*Extracted data entries*:
-- ==== Sys2Proof/Machine/FrameAssembler.lean ====
section
/-! DEFINITION. The Frame Assembler (spec/42_frame_assembler.md R150 to R160): one transition for each formed pulse,
row by row of its table. A register write keeps the low bits that fit (log entry 5). -/

namespace Sys2Proof.Machine

/-- IDLE, Sync (spec/42_frame_assembler.md R151): lambda, the guard, the counters and boundaries, three records. -/
def beginFrame (p : Pulse) (s : State) : State :=
  emit .lambda p.start p.stop p.width <|
  emit .pilot p.start p.stop 0 <|
  emit .time p.start p.stop p.width
  { s with
    syncW := p.width
    inFrame := if syncGuard p.width then true else s.inFrame
    bitCount := 0, addrBuf := 0, addrLen := 0
    frameStart := p.start
    addrStart := p.stop, lastBitEnd := p.stop, btnStart := p.stop, antiStart := p.stop }

/-- IN_FRAME, Reject (spec/42_frame_assembler.md R159): IN_FRAME <- 0 and nothing else (log entry 16). -/
def abandonFrame (s : State) : State := { s with inFrame := false }

/-- IN_FRAME, bit_count == 0 (spec/42_frame_assembler.md R153): the boundary marker, no bit and no record. -/
def consumeMarker (e : Pos) (s : State) : State := { s with lastBitEnd := e, bitCount := 1 }

/-- The append of data bit `k` (spec/42_frame_assembler.md R154), first received bit most significant (R162;
UNVERIFIED, log entry 9). -/
def appendBit (b : Bool) (k : Nat) (s : State) : State :=
  if k ≤ s.addressSize.toNat then
    { s with addrBuf := BitVec.ofNat 28 (s.addrBuf.toNat * 2 + b.toNat), addrLen := s.addrLen + 1 }
  else s

/-- The per-bit record and the new end of the last bit (spec/42_frame_assembler.md R155). -/
def recordBit (b : Bool) (e : Pos) (s : State) : State :=
  { emit .bit s.lastBitEnd e (bitPayload b) s with lastBitEnd := e }

/-- The ADDRESS boundary (spec/42_frame_assembler.md R156). -/
def closeAddress (e : Pos) (k : Nat) (s : State) : State :=
  if k = s.addressSize.toNat then
    { emit .address s.addrStart e (addressPayload s.addrLen s.addrBuf) s with btnStart := e }
  else s

/-- The BTN boundary, at data bit 24 whatever ADDRESS_SIZE is (spec/42_frame_assembler.md R157). -/
def closeButton (e : Pos) (k : Nat) (s : State) : State :=
  if k = 24 then { emit .btn s.btnStart e 0 s with antiStart := e } else s

/-- The advance, and completion when the count reaches 29 (spec/42_frame_assembler.md R158). -/
def advanceCount (e : Pos) (k : Nat) (s : State) : State :=
  if k + 1 = 29 then { emit .anti s.antiStart e 0 s with bitCount := 0, inFrame := false }
  else { s with bitCount := BitVec.ofNat 5 (k + 1) }

/-- A data bit, number `k` (spec/42_frame_assembler.md R154 to R158, in order). -/
def dataBit (b : Bool) (e : Pos) (k : Nat) (s : State) : State :=
  advanceCount e k <| closeButton e k <| closeAddress e k <| recordBit b e <| appendBit b k s

/-- A pulse classified as a bit: the boundary marker or a data bit. -/
def takeBit (b : Bool) (e : Pos) (s : State) : State :=
  if s.bitCount = 0 then consumeMarker e s else dataBit b e s.bitCount.toNat s

/-- `assemble(c, s, e, width)` of spec/42_frame_assembler.md R150. -/
def assemble (c : PulseClass) (p : Pulse) (s : State) : State :=
  match c with
  | .ignore => s
  | .sync => beginFrame p s
  | .reject => abandonFrame s
  | .bit1 => takeBit true p.stop s
  | .bit0 => takeBit false p.stop s

end Sys2Proof.Machine
end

*Directions*:
Using the records above, set down exactly the lines from the one with "if k = s.addressSize.toNat then" through the one with "(spec/42_frame_assembler.md R157). -/", inclusive, and nothing more.

*Expected answer*:
  if k = s.addressSize.toNat then
    { emit .address s.addrStart e (addressPayload s.addrLen s.addrBuf) s with btnStart := e }
  else s

/-- The BTN boundary, at data bit 24 whatever ADDRESS_SIZE is (spec/42_frame_assembler.md R157). -/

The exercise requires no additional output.